Getting Started with Fuzzywuzzy
FuzzyWuzzy has been developed and open-sourced by SeatGeek, a service to find sport and concert tickets. Their original use case, as discussed in their blog, was the problem given by the many different ways of labelling the same event, adding or hiding location, dates, venue, etc. This problem is also arising with different entities like persons or companies.
To install the library, you can use pip as usual:
pip install fuzzywuzzy
The main modules in FuzzyWuzzy are called fuzz, for string-to-string comparisons, and process to compare a string with a list of strings.
Under the hood, FuzzyWuzzy uses difflib, part of the standard library, so there is nothing extra to install. We can anyway benefit from the performance of python-Levenshtein for sequence matching, so let’s also install this library:
pip install python-Levenshtein
Examples of Usage
Firstly, let’s import the main modules:
from fuzzywuzzy import fuzz from fuzzywuzzy import process
In order to calculate a similarity score between two strings, we can use the methods ratio() or partial_ratio():
fuzz.ratio("ACME Factory", "ACME Factory Inc.") # 83 fuzz.partial_ratio("ACME Factory", "ACME Factory Inc.") # 100
We can see how the ratio() function is confused by the suffix “Inc.” used in company names, but really the two strings refer to the same entity. This is captured by the partial ratio.

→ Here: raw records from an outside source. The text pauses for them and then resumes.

-- ==== Sys2Proof/Laws/State.lean ====
section
/-! SUPPORT. What each update of the state does to each field: one lemma per field per update. They are also the memory laws:
the only byte memory, `PAYLOAD`, stands in `cfg`, and every update keeps it. -/

namespace Sys2Proof.Machine

section
variable (s : State)

@[simp] theorem State.append_ph (j : Kind) : (s.append j).ph = s.ph := rfl
@[simp] theorem State.append_bi (j : Kind) : (s.append j).bi = s.bi := rfl
@[simp] theorem State.append_k (j : Kind) : (s.append j).k = s.k := rfl
@[simp] theorem State.append_acc (j : Kind) : (s.append j).acc = s.acc := rfl
@[simp] theorem State.append_fault (j : Kind) : (s.append j).fault = s.fault := rfl
@[simp] theorem State.append_cause (j : Kind) : (s.append j).cause = s.cause := rfl
@[simp] theorem State.append_cfg (j : Kind) : (s.append j).cfg = s.cfg := rfl
@[simp] theorem State.append_seq (j : Kind) : (s.append j).seq = s.seq ++ [symbolOf s.cfg.symtab j] := rfl
@[simp] theorem State.append_hist (j : Kind) : (s.append j).hist = s.hist ++ [.append (symbolOf s.cfg.symtab j).mark (symbolOf s.cfg.symtab j).space] := rfl
@[simp] theorem State.append_inputs (j : Kind) : (s.append j).inputs = s.inputs := rfl
@[simp] theorem State.append_issue (j : Kind) : (s.append j).issue = s.issue := rfl
@[simp] theorem State.append_ret (j : Kind) : (s.append j).ret = s.ret := rfl
@[simp] theorem State.append_clk (j : Kind) : (s.append j).clk = s.clk := rfl

@[simp] theorem State.sendOff_ph : (s.sendOff).ph = s.ph := rfl
@[simp] theorem State.sendOff_bi : (s.sendOff).bi = s.bi := rfl
@[simp] theorem State.sendOff_k : (s.sendOff).k = s.k := rfl
@[simp] theorem State.sendOff_acc : (s.sendOff).acc = s.acc := rfl
@[simp] theorem State.sendOff_fault : (s.sendOff).fault = s.fault := rfl
@[simp] theorem State.sendOff_cause : (s.sendOff).cause = s.cause := rfl
@[simp] theorem State.sendOff_cfg : (s.sendOff).cfg = s.cfg := rfl
@[simp] theorem State.sendOff_seq : (s.sendOff).seq = s.seq := rfl
@[simp] theorem State.sendOff_hist : (s.sendOff).hist = s.hist ++ [.send] := rfl
@[simp] theorem State.sendOff_inputs : (s.sendOff).inputs = s.inputs := rfl
@[simp] theorem State.sendOff_issue : (s.sendOff).issue = s.issue := rfl
@[simp] theorem State.sendOff_ret : (s.sendOff).ret = s.ret := rfl
@[simp] theorem State.sendOff_clk : (s.sendOff).clk = s.clk := rfl

@[simp] theorem State.complete_ph (ok : Bool) : (s.complete ok).ph = s.ph := rfl
@[simp] theorem State.complete_bi (ok : Bool) : (s.complete ok).bi = s.bi := rfl
@[simp] theorem State.complete_k (ok : Bool) : (s.complete ok).k = s.k := rfl
@[simp] theorem State.complete_acc (ok : Bool) : (s.complete ok).acc = s.acc := rfl
@[simp] theorem State.complete_fault (ok : Bool) : (s.complete ok).fault = s.fault := rfl
@[simp] theorem State.complete_cause (ok : Bool) : (s.complete ok).cause = s.cause := rfl
@[simp] theorem State.complete_cfg (ok : Bool) : (s.complete ok).cfg = s.cfg := rfl
@[simp] theorem State.complete_seq (ok : Bool) : (s.complete ok).seq = [] := rfl
@[simp] theorem State.complete_hist (ok : Bool) : (s.complete ok).hist = s.hist ++ [.done ok] := rfl
@[simp] theorem State.complete_inputs (ok : Bool) : (s.complete ok).inputs = s.inputs := rfl
@[simp] theorem State.complete_issue (ok : Bool) : (s.complete ok).issue = s.issue := rfl
@[simp] theorem State.complete_ret (ok : Bool) : (s.complete ok).ret = s.ret := rfl
@[simp] theorem State.complete_clk (ok : Bool) : (s.complete ok).clk = s.clk := rfl

@[simp] theorem State.goto_ph (p : Phase) : (s.goto p).ph = p := rfl
@[simp] theorem State.goto_bi (p : Phase) : (s.goto p).bi = s.bi := rfl
@[simp] theorem State.goto_k (p : Phase) : (s.goto p).k = s.k := rfl
@[simp] theorem State.goto_acc (p : Phase) : (s.goto p).acc = s.acc := rfl
@[simp] theorem State.goto_fault (p : Phase) : (s.goto p).fault = s.fault := rfl
@[simp] theorem State.goto_cause (p : Phase) : (s.goto p).cause = s.cause := rfl
@[simp] theorem State.goto_cfg (p : Phase) : (s.goto p).cfg = s.cfg := rfl
@[simp] theorem State.goto_seq (p : Phase) : (s.goto p).seq = s.seq := rfl
@[simp] theorem State.goto_hist (p : Phase) : (s.goto p).hist = s.hist := rfl
@[simp] theorem State.goto_inputs (p : Phase) : (s.goto p).inputs = s.inputs := rfl
@[simp] theorem State.goto_issue (p : Phase) : (s.goto p).issue = s.issue := rfl
@[simp] theorem State.goto_ret (p : Phase) : (s.goto p).ret = s.ret := rfl
@[simp] theorem State.goto_clk (p : Phase) : (s.goto p).clk = s.clk := rfl

@[simp] theorem State.index_ph (b : BitVec 5) (j : BitVec 3) : (s.index b j).ph = s.ph := rfl
@[simp] theorem State.index_bi (b : BitVec 5) (j : BitVec 3) : (s.index b j).bi = b := rfl
@[simp] theorem State.index_k (b : BitVec 5) (j : BitVec 3) : (s.index b j).k = j := rfl
@[simp] theorem State.index_acc (b : BitVec 5) (j : BitVec 3) : (s.index b j).acc = s.acc := rfl
@[simp] theorem State.index_fault (b : BitVec 5) (j : BitVec 3) : (s.index b j).fault = s.fault := rfl
@[simp] theorem State.index_cause (b : BitVec 5) (j : BitVec 3) : (s.index b j).cause = s.cause := rfl
@[simp] theorem State.index_cfg (b : BitVec 5) (j : BitVec 3) : (s.index b j).cfg = s.cfg := rfl
@[simp] theorem State.index_seq (b : BitVec 5) (j : BitVec 3) : (s.index b j).seq = s.seq := rfl
@[simp] theorem State.index_hist (b : BitVec 5) (j : BitVec 3) : (s.index b j).hist = s.hist := rfl
@[simp] theorem State.index_inputs (b : BitVec 5) (j : BitVec 3) : (s.index b j).inputs = s.inputs := rfl
@[simp] theorem State.index_issue (b : BitVec 5) (j : BitVec 3) : (s.index b j).issue = s.issue := rfl
@[simp] theorem State.index_ret (b : BitVec 5) (j : BitVec 3) : (s.index b j).ret = s.ret := rfl
@[simp] theorem State.index_clk (b : BitVec 5) (j : BitVec 3) : (s.index b j).clk = s.clk := rfl

@[simp] theorem State.sumTo_ph (a : Byte) (b : BitVec 5) : (s.sumTo a b).ph = s.ph := rfl
@[simp] theorem State.sumTo_bi (a : Byte) (b : BitVec 5) : (s.sumTo a b).bi = b := rfl
@[simp] theorem State.sumTo_k (a : Byte) (b : BitVec 5) : (s.sumTo a b).k = s.k := rfl
@[simp] theorem State.sumTo_acc (a : Byte) (b : BitVec 5) : (s.sumTo a b).acc = a := rfl
@[simp] theorem State.sumTo_fault (a : Byte) (b : BitVec 5) : (s.sumTo a b).fault = s.fault := rfl
@[simp] theorem State.sumTo_cause (a : Byte) (b : BitVec 5) : (s.sumTo a b).cause = s.cause := rfl
@[simp] theorem State.sumTo_cfg (a : Byte) (b : BitVec 5) : (s.sumTo a b).cfg = s.cfg := rfl
@[simp] theorem State.sumTo_seq (a : Byte) (b : BitVec 5) : (s.sumTo a b).seq = s.seq := rfl
@[simp] theorem State.sumTo_hist (a : Byte) (b : BitVec 5) : (s.sumTo a b).hist = s.hist := rfl
@[simp] theorem State.sumTo_inputs (a : Byte) (b : BitVec 5) : (s.sumTo a b).inputs = s.inputs := rfl
@[simp] theorem State.sumTo_issue (a : Byte) (b : BitVec 5) : (s.sumTo a b).issue = s.issue := rfl
@[simp] theorem State.sumTo_ret (a : Byte) (b : BitVec 5) : (s.sumTo a b).ret = s.ret := rfl
@[simp] theorem State.sumTo_clk (a : Byte) (b : BitVec 5) : (s.sumTo a b).clk = s.clk := rfl

@[simp] theorem State.returning_ph (r : Returned) : (s.returning r).ph = s.ph := rfl
@[simp] theorem State.returning_bi (r : Returned) : (s.returning r).bi = s.bi := rfl
@[simp] theorem State.returning_k (r : Returned) : (s.returning r).k = s.k := rfl
@[simp] theorem State.returning_acc (r : Returned) : (s.returning r).acc = s.acc := rfl
@[simp] theorem State.returning_fault (r : Returned) : (s.returning r).fault = s.fault := rfl
@[simp] theorem State.returning_cause (r : Returned) : (s.returning r).cause = s.cause := rfl
@[simp] theorem State.returning_cfg (r : Returned) : (s.returning r).cfg = s.cfg := rfl
@[simp] theorem State.returning_seq (r : Returned) : (s.returning r).seq = s.seq := rfl
@[simp] theorem State.returning_hist (r : Returned) : (s.returning r).hist = s.hist := rfl
@[simp] theorem State.returning_inputs (r : Returned) : (s.returning r).inputs = s.inputs := rfl
@[simp] theorem State.returning_issue (r : Returned) : (s.returning r).issue = s.issue := rfl
@[simp] theorem State.returning_ret (r : Returned) : (s.returning r).ret = some r := rfl
@[simp] theorem State.returning_clk (r : Returned) : (s.returning r).clk = s.clk := rfl

@[simp] theorem State.setFault_ph (c : Cause) : (s.setFault c).ph = s.ph := rfl
@[simp] theorem State.setFault_bi (c : Cause) : (s.setFault c).bi = s.bi := rfl
@[simp] theorem State.setFault_k (c : Cause) : (s.setFault c).k = s.k := rfl
@[simp] theorem State.setFault_acc (c : Cause) : (s.setFault c).acc = s.acc := rfl
@[simp] theorem State.setFault_fault (c : Cause) : (s.setFault c).fault = true := rfl
@[simp] theorem State.setFault_cause (c : Cause) : (s.setFault c).cause = c := rfl
@[simp] theorem State.setFault_cfg (c : Cause) : (s.setFault c).cfg = s.cfg := rfl
@[simp] theorem State.setFault_seq (c : Cause) : (s.setFault c).seq = s.seq := rfl
@[simp] theorem State.setFault_hist (c : Cause) : (s.setFault c).hist = s.hist := rfl
@[simp] theorem State.setFault_inputs (c : Cause) : (s.setFault c).inputs = s.inputs := rfl
@[simp] theorem State.setFault_issue (c : Cause) : (s.setFault c).issue = s.issue := rfl
@[simp] theorem State.setFault_ret (c : Cause) : (s.setFault c).ret = s.ret := rfl
@[simp] theorem State.setFault_clk (c : Cause) : (s.setFault c).clk = s.clk := rfl

@[simp] theorem State.failFast_ph (c : Cause) : (s.failFast c).ph = .fault := rfl
@[simp] theorem State.failFast_bi (c : Cause) : (s.failFast c).bi = s.bi := rfl
@[simp] theorem State.failFast_k (c : Cause) : (s.failFast c).k = s.k := rfl
@[simp] theorem State.failFast_acc (c : Cause) : (s.failFast c).acc = s.acc := rfl
@[simp] theorem State.failFast_fault (c : Cause) : (s.failFast c).fault = true := rfl
@[simp] theorem State.failFast_cause (c : Cause) : (s.failFast c).cause = c := rfl
@[simp] theorem State.failFast_cfg (c : Cause) : (s.failFast c).cfg = s.cfg := rfl
@[simp] theorem State.failFast_seq (c : Cause) : (s.failFast c).seq = s.seq := rfl
@[simp] theorem State.failFast_hist (c : Cause) : (s.failFast c).hist = s.hist := rfl
@[simp] theorem State.failFast_inputs (c : Cause) : (s.failFast c).inputs = s.inputs := rfl
@[simp] theorem State.failFast_issue (c : Cause) : (s.failFast c).issue = s.issue := rfl
@[simp] theorem State.failFast_ret (c : Cause) : (s.failFast c).ret = s.ret := rfl
@[simp] theorem State.failFast_clk (c : Cause) : (s.failFast c).clk = s.clk := rfl

@[simp] theorem State.cleared_ph : (s.cleared).ph = .idle := rfl
@[simp] theorem State.cleared_bi : (s.cleared).bi = 0 := rfl
@[simp] theorem State.cleared_k : (s.cleared).k = 0 := rfl
@[simp] theorem State.cleared_acc : (s.cleared).acc = 0 := rfl
@[simp] theorem State.cleared_fault : (s.cleared).fault = false := rfl
@[simp] theorem State.cleared_cause : (s.cleared).cause = .noCause := rfl
@[simp] theorem State.cleared_cfg : (s.cleared).cfg = s.cfg := rfl
@[simp] theorem State.cleared_seq : (s.cleared).seq = [] := rfl
@[simp] theorem State.cleared_hist : (s.cleared).hist = [] := rfl
@[simp] theorem State.cleared_inputs : (s.cleared).inputs = s.inputs := rfl
@[simp] theorem State.cleared_issue : (s.cleared).issue = none := rfl
@[simp] theorem State.cleared_ret : (s.cleared).ret = none := rfl
@[simp] theorem State.cleared_clk : (s.cleared).clk = s.clk := rfl

@[simp] theorem State.tick_ph : (s.tick).ph = s.ph := rfl
@[simp] theorem State.tick_bi : (s.tick).bi = s.bi := rfl
@[simp] theorem State.tick_k : (s.tick).k = s.k := rfl
@[simp] theorem State.tick_acc : (s.tick).acc = s.acc := rfl
@[simp] theorem State.tick_fault : (s.tick).fault = s.fault := rfl
@[simp] theorem State.tick_cause : (s.tick).cause = s.cause := rfl
@[simp] theorem State.tick_cfg : (s.tick).cfg = s.cfg := rfl
@[simp] theorem State.tick_seq : (s.tick).seq = s.seq := rfl
@[simp] theorem State.tick_hist : (s.tick).hist = s.hist := rfl
@[simp] theorem State.tick_inputs : (s.tick).inputs = s.inputs.tail := rfl
@[simp] theorem State.tick_issue : (s.tick).issue = none := rfl
@[simp] theorem State.tick_ret : (s.tick).ret = s.ret := rfl
@[simp] theorem State.tick_clk : (s.tick).clk = s.clk + 1 := rfl

@[simp] theorem State.advance_ph : s.advance.ph = s.ph := by unfold State.advance; split <;> rfl
@[simp] theorem State.advance_bi : s.advance.bi = if s.k = 7 then s.bi + 1 else s.bi := by unfold State.advance; split <;> rfl
@[simp] theorem State.advance_k : s.advance.k = if s.k = 7 then 0 else s.k + 1 := by unfold State.advance; split <;> rfl
@[simp] theorem State.advance_acc : s.advance.acc = s.acc := by unfold State.advance; split <;> rfl
@[simp] theorem State.advance_fault : s.advance.fault = s.fault := by unfold State.advance; split <;> rfl
@[simp] theorem State.advance_cause : s.advance.cause = s.cause := by unfold State.advance; split <;> rfl
@[simp] theorem State.advance_cfg : s.advance.cfg = s.cfg := by unfold State.advance; split <;> rfl
@[simp] theorem State.advance_seq : s.advance.seq = s.seq := by unfold State.advance; split <;> rfl
@[simp] theorem State.advance_hist : s.advance.hist = s.hist := by unfold State.advance; split <;> rfl
@[simp] theorem State.advance_inputs : s.advance.inputs = s.inputs := by unfold State.advance; split <;> rfl
@[simp] theorem State.advance_issue : s.advance.issue = s.issue := by unfold State.advance; split <;> rfl
@[simp] theorem State.advance_ret : s.advance.ret = s.ret := by unfold State.advance; split <;> rfl
@[simp] theorem State.advance_clk : s.advance.clk = s.clk := by unfold State.advance; split <;> rfl

end

end Sys2Proof.Machine
end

fuzz.ratio('Barack Obama', 'Barack H. Obama') # 89 fuzz.partial_ratio('Barack Obama', 'Barack H. Obama') # 75 fuzz.ratio('Barack H Obama', 'Barack H. Obama') # 97 fuzz.partial_ratio('Barack H Obama', 'Barack H. Obama') # 92
Here we observe the opposite behaviour: different variations in Barack Obama’s name produce a lower score for the partial ratio, why is that? Probably because the extra token for the middle name is right in the middle of the string. For this particular case, we can benefit by other functions that tokenise the string and treat it as a set or as a sequence of words:
fuzz.token_sort_ratio('Barack Obama', 'Barack H. Obama') # 92 fuzz.token_set_ratio('Barack Obama', 'Barack H. Obama') # 100 fuzz.token_sort_ratio('Barack H Obama', 'Barack H. Obama') # 100 fuzz.token_set_ratio('Barack H Obama', 'Barack H. Obama') # 100
The token_* functions split the string on white-spaces, lowercase everything and get rid of non-alpha non-numeric characters, which means punctuation is ignored (as well as weird unicode symbols).
In case we have a list of options and we want to find the closest match(es), we can use the process module:
query = 'Barack Obama' choices = ['Barack H Obama', 'Barack H. Obama', 'B. Obama'] # Get a list of matches ordered by score, default limit to 5 process.extract(query, choices) # [('Barack H Obama', 95), ('Barack H. Obama', 95), ('B. Obama', 85)] # If we want only the top one process.extractOne(query, choices) # ('Barack H Obama', 95)
This article has introduced Fuzzy String Matching, which is a well understood problem with some interesting practical applications.
Python has a very simple option to tackle the problem: the FuzzyWuzzy library, which is built on top of difflib (and python-Levenshtein for speed). It can take a while to figure out how to scope our string matching problem, but the easy interface of fuzzywuzzy should help speeding up the development.